- What is expected
For this exercise, reproduce the entries below exactly, but only from the line containing "ver0 : Bool" through the line containing "ge | num | nan", both included.

- Material supplied

-- ==== Sys2Proof/Syntax.lean ====
section
/-! DEFINITION. The abstract syntax: one constructor of `Instr` per row of the opcode table. Instruction words carry their
decoded fields; the machine's other steps (dispatch, parks, home, fabric, host and reliability events) carry the choices
that the spec leaves open, such as the core a team is placed on (R286). -/

namespace Sys2Proof

/-- The scheduling and guard fields of an instruction word (R81 to R83). -/
structure Ctl where
  /-- VER = 0, the conservative version: the word is read as if SW were 1 (R82). -/
  ver0 : Bool
  /-- The switch marker: a park follows (R81). -/
  sw : Bool
  /-- KEEP, a hint only (R57). -/
  keep : BitVec 2
  /-- The guard is negated (R83). -/
  pneg : Bool
  /-- The guard predicate; p0 means unguarded (R83). -/
  pred : PredIx
  deriving DecidableEq, Repr

/-- The integer types of MOD[7:5] in class 0 (R86, R117). -/
inductive IntTy
  | i32 | n32 | i64 | n64 | i16x2 | n16x2 | i8x4 | b32
  deriving DecidableEq, Repr

/-- Source B of an opcode with an F1 form: a register, or IMM18 (R85). -/
inductive Src
  | reg (r : Reg)
  | imm (v : BitVec 18)
  deriving DecidableEq, Repr

/-- The rounding modes and their codes (R39). -/
inductive Rm
  | rne | rz | ru | rd
  deriving DecidableEq, Repr

/-- The comparisons of ISETP (R128). -/
inductive ICmp
  | eq | ne | lt | le | gt | ge
  deriving DecidableEq, Repr

/-- The first source of PLOP: a predicate, or a register with `.reg` (R128). -/
inductive PSrc
  | pred (p : PredIx)
  | reg (r : Reg)
  deriving DecidableEq, Repr

/-- The special values of SREAD (R130). -/
inductive Sv
  | lane | group | team | core | die | pkg | cell | task | arg | clock | width | mirror
  deriving DecidableEq, Repr

/-- The floating-point types of MOD[7:5] in class 1 (R86). -/
inductive FTy
  | f32 | f16x2 | bf16x2 | f64
  deriving DecidableEq, Repr

/-- The saturation codes of FADD, FSUB, FMUL and FFMA (R142). -/
inductive FSat
  | none | satf | sat01
  deriving DecidableEq, Repr

/-- The comparisons of FSETP (R145). -/
inductive FCmp
  | eq | ne | lt | le | gt | ge | num | nan
  deriving DecidableEq, Repr

/-- The six floating-point formats, in the code order of FCVT (R148). -/
inductive FFmt
  | f32 | f16 | bf16 | f64 | e4m3 | e5m2
  deriving DecidableEq, Repr

/-- The integer types of ICVT (R149). -/
inductive CvtInt
  | i32 | n32 | i64 | n64
  deriving DecidableEq, Repr

/-- The selector modes of SHFL (R150). -/
inductive ShflMode
  | idx | up | down | xor
  deriving DecidableEq, Repr

/-- The modes of VOTE (R150). -/
inductive VoteMode
  | ballot | all | any
  deriving DecidableEq, Repr

/-- The types of GRED and GSCAN (R151). -/
inductive RTy
  | f32 | f16x2 | bf16x2 | f64 | i32 | n32 | i64 | n64
  deriving DecidableEq, Repr

/-- The operations of GRED and GSCAN (R151). -/
inductive ROp
  | add | min | max | and | or | xor
  deriving DecidableEq, Repr

/-- The memory spaces of MOD[7:6] (R87). -/
inductive Space
  | g | s | p | l
  deriving DecidableEq, Repr

/-- The access sizes of MOD[5:3] (R87). -/
inductive Size
  | n8 | i8 | n16 | i16 | b32 | b64 | b128
  deriving DecidableEq, Repr

/-- The scopes 1 to 5 (R87). -/
inductive Scope
  | grp | team | pkg | cell | space
  deriving DecidableEq, Repr

/-- The order of an LD (R87). -/
inductive LdOrd
  | plain
  | acq (sc : Scope)
  | spec
  deriving DecidableEq, Repr

/-- The order of an ATOM (R87). -/
inductive AtOrd
  | plain
  | acq (sc : Scope)
  | rel (sc : Scope)
  | acqRel (sc : Scope)
  deriving DecidableEq, Repr

/-- The types of ATOM and RED (R169). -/
inductive AtTy
  | i32 | n32 | i64 | n64 | f32 | f64 | f16x2 | bf16x2
  deriving DecidableEq, Repr

/-- The operations of ATOM and RED (R169). -/
inductive AtOp
  | add | min | max | and | or | xor | exch | cas
  deriving DecidableEq, Repr

/-- The kinds of FENCE (R68, R161). -/
inductive FenceKind
  | ld | st | all
  deriving DecidableEq, Repr

/-- The operations of CMNT (R176). -/
inductive CmntOp
  | inv | wb | evict
  deriving DecidableEq, Repr

/-- The A formats of MML with `.s`, and `.g`, where the page gives the format (R207). -/
inductive AFmt
  | f16 | bf16 | e4m3 | e5m2 | i8 | page
  deriving DecidableEq, Repr

/-- The formats of ACCST (R207). -/
inductive StFmt
  | f32 | f16 | bf16 | e4m3 | e5m2 | i8 | i32
  deriving DecidableEq, Repr

/-- A group of the machine: its package, the Booth context slot that its team keeps wherever it runs (R300, R305), and
its index in the team (R11). -/
structure Where where
  pkg : Nat
  ctx : Nat
  group : Nat
  deriving DecidableEq, Repr

/-- A Carousel schedule image (R340): version, epoch in nanoseconds of fabric time, and the entries with C = 1. -/
structure SchedImage where
  sver : BitVec 32
  epoch : Nat
  /-- Package, slot, link and peer of each connected entry, in ascending order. -/
  ents : List (Nat × Nat × Nat × Nat)
  deriving DecidableEq, Repr

/-- An SPDM request (R358): Param1, Param2 and the bytes that follow them. -/
structure SpdmReq where
  param1 : BitVec 8
  param2 : BitVec 8
  body : List Byte
  deriving DecidableEq, Repr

- Answer space
  ver0 : Bool
  /-- The switch marker: a park follows (R81). -/
  sw : Bool
  /-- KEEP, a hint only (R57). -/
  keep : BitVec 2
  /-- The guard is negated (R83). -/
  pneg : Bool
  /-- The guard predicate; p0 means unguarded (R83). -/
  pred : PredIx
  deriving DecidableEq, Repr

/-- The integer types of MOD[7:5] in class 0 (R86, R117). -/
inductive IntTy
  | i32 | n32 | i64 | n64 | i16x2 | n16x2 | i8x4 | b32
  deriving DecidableEq, Repr

/-- Source B of an opcode with an F1 form: a register, or IMM18 (R85). -/
inductive Src
  | reg (r : Reg)
  | imm (v : BitVec 18)
  deriving DecidableEq, Repr

/-- The rounding modes and their codes (R39). -/
inductive Rm
  | rne | rz | ru | rd
  deriving DecidableEq, Repr

/-- The comparisons of ISETP (R128). -/
inductive ICmp
  | eq | ne | lt | le | gt | ge
  deriving DecidableEq, Repr

/-- The first source of PLOP: a predicate, or a register with `.reg` (R128). -/
inductive PSrc
  | pred (p : PredIx)
  | reg (r : Reg)
  deriving DecidableEq, Repr

/-- The special values of SREAD (R130). -/
inductive Sv
  | lane | group | team | core | die | pkg | cell | task | arg | clock | width | mirror
  deriving DecidableEq, Repr

/-- The floating-point types of MOD[7:5] in class 1 (R86). -/
inductive FTy
  | f32 | f16x2 | bf16x2 | f64
  deriving DecidableEq, Repr

/-- The saturation codes of FADD, FSUB, FMUL and FFMA (R142). -/
inductive FSat
  | none | satf | sat01
  deriving DecidableEq, Repr

/-- The comparisons of FSETP (R145). -/
inductive FCmp
  | eq | ne | lt | le | gt | ge | num | nan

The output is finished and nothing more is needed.